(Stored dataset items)
>>>
-- ==== Sys2Proof/Machine/Chan.lean ====
section
/-! DEFINITION. Channel ends (R152, R207): acceptance at NET_TX (R346, R390) and RED_TX ends (R318, R320), delivery at
NET_RX and MCAST_RX ends, their pops with credit and settlement, and the frames that wait for a link. -/
namespace Sys2Proof.Machine

/-- The instance number of channel end `c` (0-15) of core `g`. -/
def endKey (g c : Nat) : Nat := g * 16 + c

/-- Fields of an end's binding (Table ZPM-2). -/
def Mach.chKind (m : Mach) (g c : Nat) : Nat := m.rd .CHAN_BIND_KIND (endKey g c)
def Mach.chGroup (m : Mach) (g c : Nat) : Nat := m.rd .CHAN_BIND_GROUP (endKey g c)

/-- Entries of an end not yet settled, and those that its present binding waits for (R390). -/
def Mach.unsettled (m : Mach) (k : Nat) : Nat := m.fab.unsettled.get nat0 k
def Mach.waitSettle (m : Mach) (k : Nat) : Nat := m.fab.waitSettle.get nat0 k

/-- One more entry of a NET_TX end is under way. -/
def Mach.addUnsettled (m : Mach) (k : Nat) : Mach :=
  m.onFab fun b => { b with unsettled := NMap.set nat0 b.unsettled k (b.unsettled.get nat0 k + 1) }

/-- R390: one entry of NET_TX end `k` has been settled. -/
def Mach.settle (m : Mach) (k : Nat) : Mach :=
  m.onFab fun b => { b with
    unsettled := NMap.set nat0 b.unsettled k (b.unsettled.get nat0 k - 1)
    waitSettle := NMap.set nat0 b.waitSettle k (b.waitSettle.get nat0 k - 1) }

/-- Puts an entry into a receiving end. -/
def Mach.deliver (m : Mach) (g c : Nat) (e : ChEnt) : Mach :=
  (m.onCore g fun co => co.setChan c (co.chan c ++ [e])).ev g (0x80 + 32 + c) 1

/-- The entry of a payload. -/
def entOf (payload : List Byte) (poison : Bool) : Ent := ⟨slotOfBytes payload, poison⟩

/-- R370: a frame of class `cls` from module `src` to `dest` is discarded as unreachable; on its source module a running step faults. -/
def Mach.dropUnreachable (m : Mach) (cls src dest : Nat) : Mach :=
  let m := m.bump .FAB_UNREACHABLE_DROPS 0 1
  if src = m.myId ∧ m.stepRunning then m.raise 0x09 cls srcHub dest 0 else m

/-- A NET_TX end's acceptance: to the peer's end on this module, or in a frame over the fabric. -/
def Mach.netAccept (m : Mach) (g c : Nat) (d : Ent) : Option Mach :=
  let k := endKey g c
  if 0 < m.waitSettle k then none
  else
    let dm := m.rd .CHAN_BIND_PEER_MODULE k
    let dg := m.rd .CHAN_BIND_PEER_CORE k
    let dc := m.rd .CHAN_BIND_PEER_END k
    if dm = m.myId then some ((m.deliver dg dc ⟨d, 1 + k, 0, false, false⟩).addUnsettled k)
    else if m.unreachable dm 1 then some (m.dropUnreachable 1 m.myId dm)
    else
      match m.route dm 1 512 with
      | none => none
      | some (l, det) =>
        let (f, m) := m.dataFrame g dm dg dc 1 (slotBytes d.bits 512) d.poison
        let m := m.sendOn l { f with detour := det }
        some ((m.onFab fun b => { b with
          netOut := NMap.set (fun _ => []) b.netOut l (b.netOut.get (fun _ => []) l ++ [1 + k]) }).addUnsettled k)

/-- Bytes of an entry in the reduction buffer: 256 for SUM16, else 512 (R320). -/
def redWidth (op : Nat) : Nat := if op = 0 then 256 else 512

/-- The 256-byte units of a block. -/
def RedBlk.units (b : RedBlk) : Nat := b.need * (redWidth b.op / 256)

/-- The block holds its space in its core's buffer: it is of RED_TX ends, not in the bucket, and its last hop addition on this module is still
to come (R320). -/
def RedBlk.buffered (b : RedBlk) : Bool := b.kind == 0 && !b.bucketed && !b.gather && !b.done

/-- The runs of units that some blocks hold, in rising order. -/
def runsOf (bs : List RedBlk) : NMap Nat := (bs.flatMap (·.place)).foldl (fun t (r : Nat × Nat) => NMap.set nat0 t r.1 r.2) []

/-- Units in runs. -/
def runUnits (rs : List (Nat × Nat)) : Nat := (rs.map Prod.snd).foldl (· + ·) 0

/-- The lowest `need` units from `at_` on that the runs leave free, as runs. -/
def freeRuns (at_ need : Nat) : NMap Nat → List (Nat × Nat)
  | [] => if need = 0 then [] else [(at_, need)]
  | (u, l) :: rs =>
    let n := min need (u - at_)
    (if n = 0 then [] else [(at_, n)]) ++ freeRuns (u + l) (need - n) rs

/-- Unit `i` of runs. -/
def unitAt : List (Nat × Nat) → Nat → Nat
  | [], i => i
  | (u, l) :: rs, i => if i < l then u + i else unitAt rs (i - l)

/-- Units of core `g`'s reduction buffer in use (R320). -/
def Mach.redRuns (m : Mach) (g : Nat) : NMap Nat := runsOf (m.red.blks.filter fun b => b.g == g && b.buffered)

/-- The block of channel (n, g) that still takes entries of RED_TX ends. -/
def RedBlk.open? (b : RedBlk) (n g : Nat) : Bool := b.n == n && b.g == g && b.kind == 0 && decide (b.cnt < b.need)

/-- R320, R322: the address of unit `i` of a block: in its core's buffer in staging SRAM, or in the bucket. -/
def Mach.redUnit (m : Mach) (b : RedBlk) (i : Nat) : Nat :=
  (if b.bucketed then m.rd .RED_BUCKET_BASE 0 * 4096 else 0x40000000 + (m.rd .RED_BUF_BASE 0 + b.g) * 2 ^ 20) + 256 * unitAt b.place i

/-- Writes an accepted entry into the buffer. -/
def Mach.redPut (m : Mach) (b : RedBlk) (d : Ent) : Mach :=
  let w := redWidth b.op / 256
  let bs := (slotBytes d.bits (256 * w)).map (·, d.poison)
  (List.range w).foldl (fun m j => m.plainWrite (m.redUnit b (b.cnt * w + j)) ((bs.drop (256 * j)).take 256)) m

def Mach.redCount (m : Mach) (n g : Nat) : Nat := m.red.counts.get nat0 (n * 64 + g)

/-- Starts a block of a channel with the next number (R318). -/
def Mach.redNew (m : Mach) (n g kind op need : Nat) : Mach :=
  let k := m.redCount n g
  let b : RedBlk := ⟨n, g, k, kind, op, need, 0, [], [], [], m.rd .TICK_NUMBER 0, false, false, false, false, 0, [], 0, false, 0, [], []⟩
  { m with red := { m.red with blks := m.red.blks ++ [b], counts := NMap.set nat0 m.red.counts (n * 64 + g) (k + 1) } }

/-- Adds an entry to a block; a full block is released at once in TILE mode, and always for RRED and RGATH (R322, R323). -/
def RedBlk.take (b : RedBlk) (tile : Bool) (d : Ent) : RedBlk :=
  let full := decide (b.need ≤ b.cnt + 1)
  { b with cnt := b.cnt + 1, ents := if b.kind = 0 then b.ents else b.ents ++ [d.bits]
           poison := NMap.set (fun _ => false) b.poison b.cnt d.poison, released := b.released || (full && (tile || b.kind != 0)) }

/-- Blocks released and not complete, those in the bucket: RED_STATUS. -/
def Mach.redTile (m : Mach) : Bool := m.rd .MOD_MODE_REDUCE 0 == 0

/-- R318, R320: a RED_TX end's acceptance. -/
def Mach.redAccept (m : Mach) (g c : Nat) (d : Ent) : Option Mach :=
  let n := m.chGroup g c
  if !m.on .RED_STREAM_CFG_ENABLE n || !m.on .RED_BUF_ENABLE 0 then none
  else
    let op := m.rd .RED_STREAM_CFG_OP n
    let need := m.rd .RED_STREAM_CFG_BLOCK n
    let isOpen := m.red.blks.any fun b => b.open? n g
    let used := m.redRuns g
    let units := need * (redWidth op / 256)
    if !isOpen && decide (4096 < runUnits used + units) then none
    else
      let m := if isOpen then m
        else
          let m := m.redNew n g 0 op need
          { m with red := { m.red with blks := m.red.blks.map fun b => if b.open? n g then { b with place := freeRuns 0 units used } else b } }
      let m := (m.red.blks.find? (·.open? n g)).elim m fun b => m.redPut b d
      let before := m.red.blks.countP RedBlk.released
      let blks := m.red.blks.map fun b => if b.open? n g then b.take m.redTile d else b
      some ({ m with red := { m.red with blks := blks } }.hev 2 0x29 (blks.countP RedBlk.released - before))

/-- R152, R207, R320: channel end `c` of core `g` accepts an entry, or does not (none). -/
def Mach.accept (m : Mach) (g c : Nat) (d : Ent) : Option Mach :=
  let r := match m.chKind g c with
    | 1 => m.netAccept g c d
    | 4 => m.redAccept g c d
    | _ => none
  r.map fun m => m.ev g (0x80 + 32 + c) 1

/-- R470: the cycle in which end `e` (by its queue end code) refuses a unit's entry: under cause 8 of Table DBG-2 where it is a RED_TX end (R320),
else under cause 12, in the unit's counter `f`. -/
def Mach.refused (m : Mach) (g e : Nat) (f : Fld) : Mach :=
  if isChan e && m.chKind g (e - 32) == 4 then (m.bump .RED_BACKPRESSURE_CYCLES 0 1).ev g 0x18 1 else m.stall g f 12

/-- Pushes an entry to a data queue or channel end, where it has room. -/
def Mach.pushEnd (m : Mach) (g e : Nat) (d : Ent) : Option Mach :=
  if isDataQ e then (if m.qRoom g e 1 then some ((m.pushQ g e d).ev g (0x80 + e) 1) else none)
  else if isChan e then m.accept g (e - 32) d
  else some m

/-- Pushes a list of (end, entry) pairs, all of them or none. -/
def Mach.pushAll (m : Mach) (g : Nat) : List (Nat × Ent) → Option Mach
  | [] => some m
  | (e, d) :: rest =>
    match m.pushEnd g e d with
    | none => none
    | some m => m.pushAll g rest

/-- The link over which the credits of link `l` return: itself, or where it has left its port another of that port. -/
def Mach.creditHome (m : Mach) (l : Nat) : Nat :=
  if m.linkState l = 3 ∨ m.linkState l = 8 then l
  else ((dirLinks (l / 6)).find? fun j => m.on .FAB_LINK_IN_PORT j && m.rd .FAB_LINK_PORT j == m.rd .FAB_PORT_CFG_LINK_PORT l).getD l

/-- R346: one receive buffer of class `cls` that link `l0` filled is free again: returned in a CREDIT frame at level 3, else in the
next frame's CREDIT field. -/
def Mach.returnCredit (m : Mach) (l0 cls : Nat) : Mach :=
  let l := m.creditHome l0
  if m.rd .FAB_LINK_LEVEL l = 3 then m.sendCtl l 4 (padTo 16 (leBytes 1 cls ++ leBytes 2 1))
  else m.onFab fun b => { b with owed := NMap.set nat0 b.owed (credKey l cls) (b.owed.get nat0 (credKey l cls) + 1) }

/-- What the pop of an entry of a receiving end does besides: the credit of the link it came over, or the settlement of its
sender on this module (R346, R390). -/
def Mach.popped (m : Mach) (e : ChEnt) : Mach :=
  let m := if e.link = 0 then m else m.returnCredit (e.link - 1) 1
  if e.org = 0 then m else m.settle (e.org - 1)

/-- One waiting frame: discarded where its destination cannot be reached, sent where a link can take it, else it waits on. -/
def Mach.tryWaiting (m : Mach) (w : Waiting) : Mach :=
  let f := w.frame
  let back (m : Mach) : Mach := if w.link = 0 then m else m.returnCredit (w.link - 1) f.cls
  if m.unreachable f.dMod f.cls then
    let m := back (m.dropUnreachable f.cls f.sMod f.dMod)
    if w.org = 0 then m else m.settle (w.org - 1)
  else
    match (match w.dir with | some d => m.routeDir d f.cls f.payload.length | none => m.route f.dMod f.cls f.payload.length) with
    | none => m.onFab fun b => { b with wait := b.wait ++ [w] }
    | some (k, det) =>
      let m := m.onFab fun b => { b with
        netOut := if f.cls = 1 then NMap.set (fun _ => []) b.netOut k (b.netOut.get (fun _ => []) k ++ [w.org]) else b.netOut }
      back (m.sendOn k { f with detour := f.detour || det })

/-- The first frame of each flow among those that wait, and the rest, each in order. -/
def heads (ws : List Waiting) : List Waiting × List Waiting :=
  let key (w : Waiting) : Nat := flowKey w.frame.sCore w.frame.dMod w.frame.cls + 2 ^ 27 * w.frame.sMod
  ws.foldl (fun a w => if a.1.any fun v => key v == key w then (a.1, a.2 ++ [w]) else (a.1 ++ [w], a.2)) ([], [])

/-- R349: the flows of one class share equally: one frame of each in turn. -/
def turns : Nat → List Waiting → List Waiting
  | 0, ws => ws
  | n + 1, ws => (heads ws).1 ++ turns n (heads ws).2

/-- R349: weighted round robin: each round takes as many frames of each list as its weight. -/
def rounds : Nat → List (Nat × List Waiting) → List Waiting
  | 0, ls => ls.flatMap Prod.snd
  | n + 1, ls => (ls.flatMap fun wl => wl.2.take wl.1) ++ rounds n (ls.map fun wl => (wl.1, wl.2.drop wl.1))

/-- FAB_ARB: the weight of a class. -/
def Mach.arbWeight (m : Mach) (cls : Nat) : Nat :=
  max 1 (m.rd (if cls = 1 then .FAB_ARB_W_NET else if cls = 2 then .FAB_ARB_W_RED else if cls = 3 then .FAB_ARB_W_MEM else .FAB_ARB_W_ING) 0)

/-- R349: the order in which what waits is offered to its ports. -/
def Mach.arbitrate (m : Mach) (ws : List Waiting) : List Waiting :=
  if ws.length ≤ 1 then ws
  else
    let ofClass (c : Nat) : List Waiting := ws.filter fun w => (if w.frame.cls ≤ 3 then max 1 w.frame.cls else 4) == c
    rounds ws.length (([1, 2, 3, 4] : List Nat).map fun c => (m.arbWeight c, turns ws.length (ofClass c)))

/-- Sends what waits for a link and can go now. -/
def Mach.flush (m : Mach) : Mach :=
  let ws := m.arbitrate m.fab.wait
  ws.foldl Mach.tryWaiting (m.onFab fun b => { b with wait := [] })

/-- Puts a formed data frame among those that wait, and sends what can go. -/
def Mach.sendLater (m : Mach) (f : Frame) : Mach := (m.onFab fun b => { b with wait := b.wait ++ [⟨f, none, 0, 0⟩] }).flush

end Sys2Proof.Machine
end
<<<
- **TASK**: Only the lines above from the one with "or none. -/" through the one with "if m.rd .FAB_LINK_LEVEL" should be duplicated, character for character.

- **RESPONSE BELOW**:
/-- Pushes a list of (end, entry) pairs, all of them or none. -/
def Mach.pushAll (m : Mach) (g : Nat) : List (Nat × Ent) → Option Mach
  | [] => some m
  | (e, d) :: rest =>
    match m.pushEnd g e d with
    | none => none
    | some m => m.pushAll g rest

/-- The link over which the credits of link `l` return: itself, or where it has left its port another of that port. -/
def Mach.creditHome (m : Mach) (l : Nat) : Nat :=
  if m.linkState l = 3 ∨ m.linkState l = 8 then l
  else ((dirLinks (l / 6)).find? fun j => m.on .FAB_LINK_IN_PORT j && m.rd .FAB_LINK_PORT j == m.rd .FAB_PORT_CFG_LINK_PORT l).getD l

/-- R346: one receive buffer of class `cls` that link `l0` filled is free again: returned in a CREDIT frame at level 3, else in the
next frame's CREDIT field. -/
def Mach.returnCredit (m : Mach) (l0 cls : Nat) : Mach :=
  let l := m.creditHome l0
  if m.rd .FAB_LINK_LEVEL l = 3 then m.sendCtl l 4 (padTo 16 (leBytes 1 cls ++ leBytes 2 1))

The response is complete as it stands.